_RECORDS FOR PROCESSING:_
= = = = =

/-- `abs`: |x.i|, wrapped (05 R96). -/
def execAbs (sf : Bool) (d a : BitVec 5) (s : State) : Host.Outcome State Fault Refusal :=
  alu2 sf true 1 d a (numOp 1 d.toNat [a.toNat] true fun l => ((arg l 0).toInt.natAbs : Int)) s

/-- `neg`: -x, wrapped (05 R96). -/
def execNeg (sf : Bool) (d a : BitVec 5) (s : State) : Host.Outcome State Fault Refusal :=
  alu2 sf true 1 d a (numOp 1 d.toNat [a.toNat] true fun l => -(arg l 0).toInt) s

/-- `and`: bitwise AND (05 R96). -/
def execAndW (sf : Bool) (d a b : BitVec 5) (s : State) : Host.Outcome State Fault Refusal :=
  alu3 sf false 1 d a b (regOp 1 d.toNat [a.toNat, b.toNat] fun l => (arg l 0) &&& (arg l 1)) s

/-- `or`: bitwise OR (05 R96). -/
def execOrW (sf : Bool) (d a b : BitVec 5) (s : State) : Host.Outcome State Fault Refusal :=
  alu3 sf false 1 d a b (regOp 1 d.toNat [a.toNat, b.toNat] fun l => (arg l 0) ||| (arg l 1)) s

/-- `xor`: bitwise XOR (05 R96). -/
def execXorW (sf : Bool) (d a b : BitVec 5) (s : State) : Host.Outcome State Fault Refusal :=
  alu3 sf false 1 d a b (regOp 1 d.toNat [a.toNat, b.toNat] fun l => (arg l 0) ^^^ (arg l 1)) s

/-- `andn`: x AND NOT y (05 R96). -/
def execAndn (sf : Bool) (d a b : BitVec 5) (s : State) : Host.Outcome State Fault Refusal :=
  alu3 sf false 1 d a b (regOp 1 d.toNat [a.toNat, b.toNat] fun l => (arg l 0) &&& ~~~(arg l 1)) s

/-- `shl`: x shifted left by y[5:0] (05 R96). -/
def execShl (sf : Bool) (d a b : BitVec 5) (s : State) : Host.Outcome State Fault Refusal :=
  alu3 sf false 1 d a b (regOp 1 d.toNat [a.toNat, b.toNat] fun l => (arg l 0) <<< ((arg l 1).toNat % 64)) s

/-- `shr`: x.n shifted right by y[5:0] (05 R96). -/
def execShr (sf : Bool) (d a b : BitVec 5) (s : State) : Host.Outcome State Fault Refusal :=
  alu3 sf false 1 d a b (regOp 1 d.toNat [a.toNat, b.toNat] fun l => (arg l 0) >>> ((arg l 1).toNat % 64)) s

/-- `sra`: x.i shifted right by y[5:0] (05 R96). -/
def execSra (sf : Bool) (d a b : BitVec 5) (s : State) : Host.Outcome State Fault Refusal :=
  alu3 sf false 1 d a b (regOp 1 d.toNat [a.toNat, b.toNat] fun l => (arg l 0).sshiftRight ((arg l 1).toNat % 64)) s

/-- `cmpeq`: 1 if x = y (05 R96). -/
def execCmpeq (sf : Bool) (d a b : BitVec 5) (s : State) : Host.Outcome State Fault Refusal :=
  alu3 sf false 1 d a b (regOp 1 d.toNat [a.toNat, b.toNat] fun l => boolWord ((arg l 0) == (arg l 1))) s

/-- `cmplt`: 1 if x.i < y.i (05 R96). -/
def execCmplt (sf : Bool) (d a b : BitVec 5) (s : State) : Host.Outcome State Fault Refusal :=
  alu3 sf false 1 d a b (regOp 1 d.toNat [a.toNat, b.toNat] fun l => boolWord ((arg l 0).slt (arg l 1))) s

/-- `cmpltn`: 1 if x.n < y.n (05 R96). -/
def execCmpltn (sf : Bool) (d a b : BitVec 5) (s : State) : Host.Outcome State Fault Refusal :=
  alu3 sf false 1 d a b (regOp 1 d.toNat [a.toNat, b.toNat] fun l => boolWord ((arg l 0).ult (arg l 1))) s

/-- `clz`: count of leading zero bits (05 R96). -/
def execClz (sf : Bool) (d a : BitVec 5) (s : State) : Host.Outcome State Fault Refusal :=
  alu2 sf false 1 d a (regOp 1 d.toNat [a.toNat] fun l => BitVec.ofNat 64 (countLz (arg l 0))) s

/-- `ctz`: count of trailing zero bits (05 R96). -/
def execCtz (sf : Bool) (d a : BitVec 5) (s : State) : Host.Outcome State Fault Refusal :=
  alu2 sf false 1 d a (regOp 1 d.toNat [a.toNat] fun l => BitVec.ofNat 64 (countTz (arg l 0))) s

/-- `popc`: count of set bits (05 R96). -/
def execPopc (sf : Bool) (d a : BitVec 5) (s : State) : Host.Outcome State Fault Refusal :=
  alu2 sf false 1 d a (regOp 1 d.toNat [a.toNat] fun l => BitVec.ofNat 64 (popCount (arg l 0).toNat 64)) s

/-- `sext`: the low 8, 16 or 32 bits extended; width codes from 3 on are reserved (04 R85, 05 R96). -/
def execSext (sf : Bool) (d a w : BitVec 5) (s : State) : Host.Outcome State Fault Refusal :=
  issueWord sf .x false
    (fun s x => let p := usePre 1 [a.toNat] [d.toNat] s x; { p with reserved := p.reserved || 3 ≤ w.toNat })
    (regOp 1 d.toNat [a.toNat] fun l => sextLow (arg l 0) (widthOf w)) s

/-- `zext`: the low 8, 16 or 32 bits extended; width codes from 3 on are reserved (04 R85, 05 R96). -/
def execZext (sf : Bool) (d a w : BitVec 5) (s : State) : Host.Outcome State Fault Refusal :=
  issueWord sf .x false
    (fun s x => let p := usePre 1 [a.toNat] [d.toNat] s x; { p with reserved := p.reserved || 3 ≤ w.toNat })
    (regOp 1 d.toNat [a.toNat] fun l => zextLow (arg l 0) (widthOf w)) s

/-- `mov d, a`, W form (05 R96). -/
def execMovW (sf : Bool) (d a : BitVec 5) (s : State) : Host.Outcome State Fault Refusal :=
  alu2 sf false 1 d a (regOp 1 d.toNat [a.toNat] fun l => (arg l 0)) s

/-- `sel d, a, b, c`: a if c is nonzero, else b; all three sources are read and popped (05 R109). -/
def execSel (sf : Bool) (d a b c : BitVec 5) (s : State) : Host.Outcome State Fault Refusal :=
  issueWord sf .x false (usePre 1 [a.toNat, b.toNat, c.toNat] [d.toNat])
    (regOp 1 d.toNat [a.toNat, b.toNat, c.toNat] fun l => if arg l 2 ≠ 0 then (arg l 0) else (arg l 1)) s

/-- `addi d, a, imm`, W form (05 R96). -/
def execAddiW (sf : Bool) (d a : BitVec 5) (i : BitVec 14) (s : State) : Host.Outcome State Fault Refusal :=
  alu2 sf true 1 d a (numOp 1 d.toNat [a.toNat] true fun l => (arg l 0).toInt + i.toInt) s

/-- `cmpeqi` (05 R96). -/
def execCmpeqi (sf : Bool) (d a : BitVec 5) (i : BitVec 14) (s : State) : Host.Outcome State Fault Refusal :=
  alu2 sf false 1 d a (regOp 1 d.toNat [a.toNat] fun l => boolWord ((arg l 0) == i.signExtend 64)) s

/-- `cmplti` (05 R96). -/
def execCmplti (sf : Bool) (d a : BitVec 5) (i : BitVec 14) (s : State) : Host.Outcome State Fault Refusal :=
  alu2 sf false 1 d a (regOp 1 d.toNat [a.toNat] fun l => boolWord ((arg l 0).slt (i.signExtend 64))) s

/-- `shli`, W form (05 R96). -/
def execShliW (sf : Bool) (d a : BitVec 5) (n : BitVec 6) (s : State) : Host.Outcome State Fault Refusal :=
  alu2 sf false 1 d a (regOp 1 d.toNat [a.toNat] fun l => (arg l 0) <<< n.toNat) s

/-- `shri`, W form (05 R96). -/
def execShriW (sf : Bool) (d a : BitVec 5) (n : BitVec 6) (s : State) : Host.Outcome State Fault Refusal :=
  alu2 sf false 1 d a (regOp 1 d.toNat [a.toNat] fun l => (arg l 0) >>> n.toNat) s

/-- `srai`, W form (05 R96). -/
def execSraiW (sf : Bool) (d a : BitVec 5) (n : BitVec 6) (s : State) : Host.Outcome State Fault Refusal :=
  alu2 sf false 1 d a (regOp 1 d.toNat [a.toNat] fun l => (arg l 0).sshiftRight n.toNat) s

/-- `li d, imm`, W form (05 R96). -/
def execLiW (sf : Bool) (d : BitVec 5) (i : BitVec 14) (s : State) : Host.Outcome State Fault Refusal :=
  issueWord sf .x false (usePre 1 [] [d.toNat]) (regOp 1 d.toNat [] fun _ => i.signExtend 64) s

/-- `lui d, a, imm`: x shifted left by 14, OR the zero-extended immediate (05 R96). -/
def execLui (sf : Bool) (d a : BitVec 5) (i : BitVec 14) (s : State) : Host.Outcome State Fault Refusal :=
  alu2 sf false 1 d a (regOp 1 d.toNat [a.toNat] fun l => ((arg l 0) <<< 14) ||| i.setWidth 64) s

= = = = =

_WORK REQUIRED:_
Give back exactly the lines running from the line containing "def execLui (sf" through the end of the material above, both included, and nothing beyond them.

_REPLY:_
def execLui (sf : Bool) (d a : BitVec 5) (i : BitVec 14) (s : State) : Host.Outcome State Fault Refusal :=
  alu2 sf false 1 d a (regOp 1 d.toNat [a.toNat] fun l => ((arg l 0) <<< 14) ||| i.setWidth 64) s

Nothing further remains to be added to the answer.